September 03, 2009

Will Google's "Home Page" Patent Embolden Patent Abuse?

Greetings. I've written many times regarding abuses of the U.S. patent system. (Here's a Wired column of mine on the topic from 2002: Stop the Patent Process Madness.)

For years, we've watched as the patent system has been turned into a confused mess, where seemingly trivial and commonplace concepts have been awarded patents, the existence of obvious prior art notwithstanding.

The problem has been particularly acute in the areas of software and other technology intellectual property patents, and business method patents. The situation is insane that small firms are terrified of bringing new products to market for fear of infringement lawsuits, and larger firms just plow ahead assuming that they can work out licensing rights later, even from the lowest-of-the-low "stealth" patent perpetrators.

So the patent just awarded to Google for their home page must be viewed in the context of broader patent process problems.

A major patent law blog argues today that Google's Home Page patent -- as a "design" patent -- is something of a paper tiger:

"Design patents have severely limited scope, only cover ornamental designs rather than technological advances, and are very frequently found invalid when challenged in court. The USPTO has been granting design patent protection for screen shots and icons for many years. However, to my (limited) knowledge, none of those design patents have ever been enforced in court. As with most design patents, it appears that during prosecution, the PTO never issued a substantive rejection based on novelty or obviousness."

The apparent lack of a functional "novelty or obviousness" requirement is, well, pretty obvious if we look at prior art, for example, the Lycos Home Page circa 1996. Yes, there are some small ads on the Lycos page, but fundamentally it's a quite utilitarian layout that would be easily recognized by most observers as at least falling into the same category as Google's Home Page.

So does the Google Home Page patent really matter?

After all, Google historically has certainly not been a rabid enforcer of its patents, and generally worked hard to maintain a very community-positive orientation toward its works, with many of them explicitly open-sourced for the benefit of the world.

And it could most certainly be argued that what Google is really doing with this design patent is simply providing another layer of protection against bold and direct ripoffs of substantive Google intellectual property graphical designs.

In fact, it's not Google's own actions regarding the possible enforcement of this patent that concern me -- I don't expect anything approaching a heavy-handed enforcement regime at all.

What I am concerned about in this context is the message that the granting of this patent sends to the community more broadly, and its possible second-order effects of triggering the filing of ever more patent applications with ever more constricting and expensive impacts, especially outside the confines of the "design" patent category itself.

Similarly, the emboldening of serious patent abusers, operating from their selfish and self-centered points of view, and with a misinterpreted "What's good for Google will be even better for us!" attitude, is a significant potentially negative second-order effect.

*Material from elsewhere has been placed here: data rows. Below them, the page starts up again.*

/-- An APPEND to a WRAP stream at its quota drops the oldest closed segment: it joins the release list, frontier, cursor and
overrun count advance as R59 has it, a note is pending, and held is unchanged (R56, R58, R59). The record takes a reservation and the
next sequence and is staged at the tail with the placement new segment; an IDLE engine selects, any other goes on (R58). The held
side and the pool side are evaluated, the unread side where the cursor has moved (R168 to R170). Without a drop candidate APPEND is
refused QUOTA_FULL with the notice and the event (R56), with one but no available segment POOL_EMPTY, and nothing is dropped (R57). -/
def Obligations.WrapDropAtAcceptance : Prop :=
  ∀ (s : State) (b tag : Byte) (l : Word16) (payload : List Byte) (i : StreamId), Serving s →
    b.toNat = i.val → payload.length = l.toNat → 1 ≤ l.toNat → l.toNat ≤ 1012 →
    s.guard.appendLocks.getLsbD i.val = false → s.engine.formatRuns = false → s.streams[i].state = .opened →
    footprint l.toNat ≤ s.freeStaging → s.staging.length < 16 →
    (∀ free, s.projectedFree i = some free → free < footprint l.toNat) → s.streams[i].policy = .wrap →
    s.streams[i].quota ≤ s.streams[i].held →
    (∀ d : DataSeg, s.engineSound = true → s.dropCandidate i = some d → 1 ≤ s.available → s.streams[i].nextSeq ≠ 0xFFFFFFFE →
    ∃ t, exec (.append b tag l payload) s = .next t ∧ t.port.outcome = .done
      ∧ t.port.receipt = some (i, s.streams[i].nextSeq)
      ∧ t.segments[d] = { s.segments[d] with location := .release, release := some (.frontier s.segments[d].last) }
      ∧ (∀ k : DataSeg, k ≠ d → t.segments[k] = s.segments[k])
      ∧ s.streams[i].chain = d :: t.streams[i].chain
      ∧ t.streams[i].volatileFrontier = max s.streams[i].volatileFrontier s.segments[d].last
      ∧ t.streams[i].cursor = max s.streams[i].cursor (t.streams[i].volatileFrontier + 1)
      ∧ t.streams[i].overrun = min 0xFFFFFFFF (s.streams[i].overrun
          + (s.segments[d].last - max s.streams[i].volatileFrontier (s.segments[d].first - 1)))
      ∧ (max s.streams[i].volatileFrontier (s.segments[d].first - 1) < s.segments[d].last →
          t.eventLatch.getLsbD 4 = true ∧ t.streams[i].notices.getLsbD 3 = true)
      ∧ (s.segments[d].last ≤ max s.streams[i].volatileFrontier (s.segments[d].first - 1) →
          t.eventLatch.getLsbD 4 = s.eventLatch.getLsbD 4
            ∧ t.streams[i].notices.getLsbD 3 = s.streams[i].notices.getLsbD 3)
      ∧ t.ledger = { s.ledger with pendingNotes := s.ledger.pendingNotes.set i.val true }
      ∧ t.streams[i].held = s.streams[i].held ∧ t.available = s.available - 1
      ∧ t.staging = s.staging ++ [{ stream := i, seq := s.streams[i].nextSeq, tag := tag, payload := payload
                                    placement := .new }]
      ∧ t.streams[i].nextSeq = s.streams[i].nextSeq + 1 ∧ t.streams[i].reserved = s.streams[i].reserved + 1
      ∧ t.streams[i].state = .opened
      ∧ (s.engine.state = .idle → t.engine.state = .running ∧ t.Selected s.engine.preempted)
      ∧ (s.engine.state ≠ .idle → t.engine = s.engine)
      ∧ s.HeldEvaluated t i ∧ s.PoolEvaluated t
      ∧ (t.streams[i].cursor ≠ s.streams[i].cursor → s.UnreadEvaluated t i)
      ∧ (t.streams[i].cursor = s.streams[i].cursor → s.UnreadKept t i)
      ∧ t.streams[i].lastCommitted = s.streams[i].lastCommitted
      ∧ t.streams[i].durableFrontier = s.streams[i].durableFrontier ∧ t.streams[i].marks = s.streams[i].marks
      ∧ (∀ j : StreamId, j ≠ i → t.streams[j] = s.streams[j]) ∧ t.pool = s.pool ∧ t.array = s.array)
    ∧ (s.dropCandidate i = none → exec (.append b tag l payload) s = .next { s with
        port := s.framePort (5 + payload.length) .quotaFull false false
        streams := s.streams.set i.val { s.streams[i] with notices := s.streams[i].notices ||| 0x04 }
        eventLatch := s.eventLatch ||| 0x0008 })
    ∧ (s.dropCandidate i ≠ none → s.available < 1 → exec (.append b tag l payload) s = .next { s with
        port := s.framePort (5 + payload.length) .poolEmpty false false, eventLatch := s.eventLatch ||| 0x0040 })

Basically, I find it difficult to endorse actions -- even ones that seem essentially benign and limited when viewed in isolation -- but that may have the effect of exacerbating the ongoing patent mess by inspiring (or unintentionally helping to justify) the actions of others who may have seriously greedy intents.

So while it's understandable why Google chose to use a design patent to protect its home page, the fact that they felt it necessary to use the patent system for this purpose in the first place is yet another red flag that the patent process has morphed into a mutated caricature of its original purpose.

The use of the patent system as a universal "protect anything and everything" mechanism carries with it enormous costs to society at large. Despite the best efforts of the USPTO, the system has spun out of control and is in desperate need of major changes that go far beyond current reform efforts, followed by a total reboot.